What in this is not ok ? That's what I have been doing in the past cycles and
have had no issues. I can't speak for all the usecases, but that's a
reasonable process.

------
fencepost
Didn't they do some of this kind of storage crap back on 4.x? And for that
matter, isn't this pretty much exactly what Microsoft was doing with Windows
Phone?

My annoying use case for those was ebook readers - I have a pretty massive
library of epubs (Thanks Baen Webscriptions!) and have tended to just dump a
ton of them into a folder in storage on a device. I can then pull those up in
CoolReader, Moon+ Reader (position sync!) or FBReader as I desire. On Windows
Phone every reader app (not that there were many) had to have its own
independent download because god forbid you have shared freaking storage.
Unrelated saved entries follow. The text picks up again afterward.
/-- A word of L, S or K: its token wait, its predicate, its effect, its token post, its retirement (01 R21, 02 R46).
A wait or a trap removes no token, but that `keeps` says of TKWAIT and TKPOST that their field's token stays removed while they wait
(06 R181).
An instruction that ends its own launch has no context left to retire in. -/
def runWord (qp tk : BitVec 3) (words : Nat) (op : M Unit) (s : State) (keeps : Bool := false) : State :=
  let had := (s.cx.seq s.cur).pend.isSome
  let field := s.cx.openField s.cur tk
  if field.any (fun i => s.cx.tokens i == 0) then s.wait (.token (field.getD 0) 1)
  else
    let s1 := match field with
      | some i => { s with cx := s.cx.setTokens i (s.cx.tokens i - 1) }
      | none => s
    let back (s2 : State) : State := match field with
      | some i => { s2 with cx := s2.cx.setTokens i (s2.cx.tokens i + 1) }
      | none => s2
    if !((s.cx.seq s.cur).rq qp) then (finish s tk words false s1).1
    else
      match op s1 with
      | .ok _ s2 =>
        if s2.cx.id ≠ s.cx.id then s2
        else (finish s tk words (!had && (s2.cx.seq s2.cur).pend.isSome) s2).1
      | .error (.wait a) s2 =>
        match keeps, field with
        | true, some i => ({ s2 with cx := s2.cx.updSeq s2.cur (fun st => { st with fielded := [i] }) } : State).wait a
        | _, _ => (back s2).wait a
      | .error (.trap t) s2 =>
        if t.retires then
          match finish s tk words false s2 with
          | (s3, true) => s3.takeFault t (seqNum s.cur) (instrAt s.cx s.cur (wordIx (s.cx.seq s.cur).pc))
          | (s3, false) => s3
        else (back s2).faultHere t

/-- The instruction is not one of the sequencer in focus. -/
def State.illegal (s : State) : State := s.faultHere { cause := illegalCause s.cur }

/-- A word of K. -/
def runK (h : Hq) (words : Nat) (op : M Unit) (s : State) : Result :=
  .next (if s.cur = .k then runWord h.qp h.tk words op s else s.illegal)

/-- A word of L. -/
def runL (h : Hq) (words : Nat) (op : M Unit) (s : State) : Result :=
  .next (if s.cur = .l then runWord h.qp h.tk words op s else s.illegal)

/-- A word of S. -/
def runS (h : Hq) (words : Nat) (op : M Unit) (s : State) : Result :=
  .next (if s.cur = .s then runWord h.qp h.tk words op s else s.illegal)

/-- A word of L or S. -/
def runLS (h : Hq) (words : Nat) (op : M Unit) (s : State) : Result :=
  .next (if s.cur = .l ∨ s.cur = .s then runWord h.qp h.tk words op s else s.illegal)

/-- Inside a plan the broadcast core runs nothing that a replay could not repeat (11 R326): the instruction faults
"non-replayable plan". -/
def replayable : M Unit := do
  let s ← get
  if s.cx.onBcast && s.planOpen s.cx.id.launch then fault 0x207 else pure ()

/-! ## Releases and acquires (04 R116, R121, R123) -/

/-- Perform every shadow write that waits for its page's copy (04 R127). -/
def settleWrites (s : State) : State := (List.range s.firstWrites.length).foldl (fun s _ => firstWrite s) s

/-- The machine after a release at a scope (0 .seq to 4 .sys): at .dev and .sys lines homed on another die of the device are
written back, at .sys those homed on another device (04 R121). The shadow writes that wait for the copy on first write of
their page are performed first (04 R123, R127). -/
def State.released (scope : Nat) (s : State) : State :=
  let s := settleWrites s
  if scope < 3 then s
  else cleanLines (fun e => e.die == s.cx.core.1 && (scope == 4 || e.line * 64 / 2 ^ 48 == s.dev)) s

/-- The machine after an acquire: at .dev and .sys lines homed on another die of the device are stale no more; at .sys every
line homed on another device is dropped, after writing it back (04 R121). -/
def State.acquired (scope : Nat) (s : State) : State :=
  if scope < 3 then s
  else
    let away (e : L2Line) : Bool := e.die == s.cx.core.1 && e.line * 64 / 2 ^ 48 != s.dev
    let s := if scope = 4 then dropLines away s else s
    freshLines (fun e => e.die == s.cx.core.1 && e.line * 64 / 2 ^ 48 == s.dev) s

/-- Release at a scope. -/
def release (scope : Nat) : M Unit := modify (fun s => s.released scope)

/-- Acquire at a scope. -/
def acquire (scope : Nat) : M Unit := modify (fun s => s.acquired scope)

end Sys2Proof.Machine
end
Somehow I feel that this is also going to end up hitting things like third-
party gallery apps such as ones that allow tagging, along with the multimedia
stuff that other folks are concerned with. Oh, and music. The death of MP3s
saved locally to a device and used by multiple apps?

So much of what Google has been doing with Android (turning it into a minimal
platform for running the massive Google Play where all functionality lives)
seems like they're heading down the walled-garden that Apple has always been,
but with creepy monitoring and ad-driven revenues layered on top.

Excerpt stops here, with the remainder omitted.